Contributor: Bryan Heiderscheit     Category: Running Form, Training

I often hear from runners that they avoid regularly stretching or strength training because they’d rather spend the time running. Who wouldn’t? Once daily work, family and general life demands are completed, there are only a few precious minutes left to exercise. What better way to use that time than lacing up the shoes and hitting the road. While this approach can lead to short term satisfaction, it jeopardizes long term success.

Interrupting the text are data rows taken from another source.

-- ==== Sys2Proof/Laws/Event.lean ====
section
/-! SUPPORT. What a firing and a recorder record can change: the event flags of the page headers, the event handler, the
recorder, and nothing else. -/

namespace Sys2Proof.Machine

/-- The key lies in the event handler's or the recorder's page, or is PG_EVT_RAW or PG_EVT_PEND of a page header. -/
def EvtKey (k : Nat) : Prop :=
  (0x2000 ≤ k / 32 ∧ k / 32 < 0x3000) ∨ (0x4000 ≤ k / 32 ∧ k / 32 < 0x5000) ∨
    ((k / 32 % 0x1000 = 0x10 ∨ k / 32 % 0x1000 = 0x18) ∧ (k / 32 < 0x20000 ∨ 0x30000 ≤ k / 32))

/-- `e` differs from `d` in no more than event flags, event handler and recorder. -/
def Quiet (d e : Dev) : Prop :=
  e = { d with regs := e.regs, evh := e.evh, rec_ := e.rec_ } ∧ ∀ k, ¬ EvtKey k → tget? e.regs k = tget? d.regs k

theorem Quiet.refl (d : Dev) : Quiet d d := ⟨rfl, fun _ _ => rfl⟩

theorem Quiet.trans {a b c : Dev} (h : Quiet a b) (g : Quiet b c) : Quiet a c := by
  obtain ⟨h1, h2⟩ := h
  obtain ⟨g1, g2⟩ := g
  refine ⟨?_, fun k hk => (g2 k hk).trans (h2 k hk)⟩
  rw [g1, h1]

theorem Quiet.wr (d : Dev) (f : Field) (v : Nat) (h : EvtKey f.key) : Quiet d (d.wr f v) := by
  refine ⟨rfl, fun k hk => ?_⟩
  have hne : f.key ≠ k := fun e => hk (e ▸ h)
  exact tget?_kput_ne f.reset d.regs _ hne

theorem Quiet.evh (d : Dev) (x : EvhBlk) : Quiet d { d with evh := x } := ⟨rfl, fun _ _ => rfl⟩
theorem Quiet.rec_ (d : Dev) (x : RecBlk) : Quiet d { d with rec_ := x } := ⟨rfl, fun _ _ => rfl⟩

theorem Quiet.each {α : Type} (d : Dev) (l : List α) (f : Dev → α → Dev) (h : ∀ d a, Quiet d (f d a)) :
    Quiet d (d.each l f) := by
  unfold Dev.each
  induction l generalizing d with
  | nil => exact Quiet.refl d
  | cons a l ih => exact (h d a).trans (ih (f d a))

/-- A block of the event numbers lies at a page base outside the point descriptors. -/
theorem evtPage_base (e inst : Nat) :
    (evtPage e inst).1 % 0x1000 = 0 ∧ ((evtPage e inst).1 < 0x20000 ∨ 0x30000 ≤ (evtPage e inst).1) := by
  unfold evtPage
  split
  · simp
  · rename_i b lo hi hf
    have hb : (b % 0x1000 = 0 ∧ (b < 0x18000 ∨ 0x30000 ≤ b)) := by
      have hm := List.mem_of_find?_eq_some hf
      revert hm
      simp only [evtBlocks, List.mem_cons, List.not_mem_nil, or_false, Prod.mk.injEq]
      omega
    dsimp only
    split_ifs <;> simp_all <;> omega

theorem evtKey_raw (e inst : Nat) : EvtKey (HDR.PG_EVT_RAW (evtPage e inst).1).key := by
  have h := evtPage_base e inst
  simp only [EvtKey, Field.key, HDR.PG_EVT_RAW]
  omega

theorem evtKey_pend (e inst : Nat) : EvtKey (HDR.PG_EVT_PEND (evtPage e inst).1).key := by
  have h := evtPage_base e inst
  simp only [EvtKey, Field.key, HDR.PG_EVT_PEND]
  omega

theorem evtKey_coal (e : Nat) : EvtKey (EVH.COAL (e % 256)).key := by
  simp only [EvtKey, Field.key, EVH.COAL]
  omega

/-! ### Records -/

theorem Quiet.wr_rec (d : Dev) (f : Field) (v : Nat) (h : 0x4000 ≤ f.addr ∧ f.addr < 0x5000 ∧ f.lo < 32) : Quiet d (d.wr f v) :=
  Quiet.wr d f v (by simp only [EvtKey, Field.key]; omega)

theorem stagePut_quiet (d : Dev) (mk : Dev → List Nat) : Quiet d (d.stagePut mk) := by
  unfold Dev.stagePut
  split
  · exact Quiet.wr_rec d _ _ (by decide)
  · dsimp only
    split
    · exact Quiet.wr_rec d _ _ (by decide)
    · exact (Quiet.rec_ d _).trans (Quiet.wr_rec _ _ _ (by decide))

theorem drawToken_quiet (d : Dev) (now k : Nat) : Quiet d (d.drawToken now k).2.2 := by
  unfold Dev.drawToken
  dsimp only
  split
  · exact Quiet.rec_ d _
  · exact (Quiet.rec_ d _).trans (Quiet.wr_rec _ _ _ (by decide))

theorem stageDef_quiet (d : Dev) (now s : Nat) : Quiet d (d.stageDef now s) := by
  unfold Dev.stageDef
  split
  · exact (Quiet.rec_ d _).trans (stagePut_quiet _ _)
  · exact Quiet.refl d

theorem stageSnap_quiet (d : Dev) (now kind code trig tick edata rl : Nat) (s? : Option Nat) :
    Quiet d (d.stageSnap now kind code trig tick edata rl s?) := by
  unfold Dev.stageSnap
  split
  · exact stagePut_quiet _ _
  · exact (stageDef_quiet _ _ _).trans (stagePut_quiet _ _)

It’s important to make sure that your body can tolerate the demands that running will place on it. This means that you shouldn’t ignore those tight hip flexor muscles or weak calf muscles unless you’re willing to face the consequences of injury and time away from running. While it’s seemingly impossible to prevent all running-related injuries, regular stretching and strengthening exercises to key areas can go a long way toward keeping you healthy.

Here are 5 exercises to target common areas of need that won’t require a gym membership or an extra hour in your day.

Hip Flexor Stretch

This stretch can be done anywhere (such as waiting in line for your morning coffee) and will help alleviate knee, hip and low back pain. Stand as shown with the front foot a step length ahead of the back foot. Keeping both feet pointed straight ahead, shift your weight forward toward the front foot by bending your knee. Keeping your back knee straight, squeeze your glutes and perform a posterior pelvic tilt (i.e., tuck your tail) without moving your back. You should feel the stretch in front of your hip in the back leg. Hold this position for 30 seconds and do this stretch frequently throughout the day.

Heel Raises

Although the calf muscles are a primary running muscle, regular running is not enough to prevent age-associated weakness and changes in elasticity. Those of you over the age of 35 that have experienced a calf strain, Achilles tendinopathy or plantar fasciitis can attest to this. Ending each run with  single-leg heel raises off of a step can help reduce injury risk and maintain calf muscle power production necessary to run well. Each repetition should be done quickly, completing the full up-and-down movement within 1 second. Start with 20 on each side and build up to 40-60.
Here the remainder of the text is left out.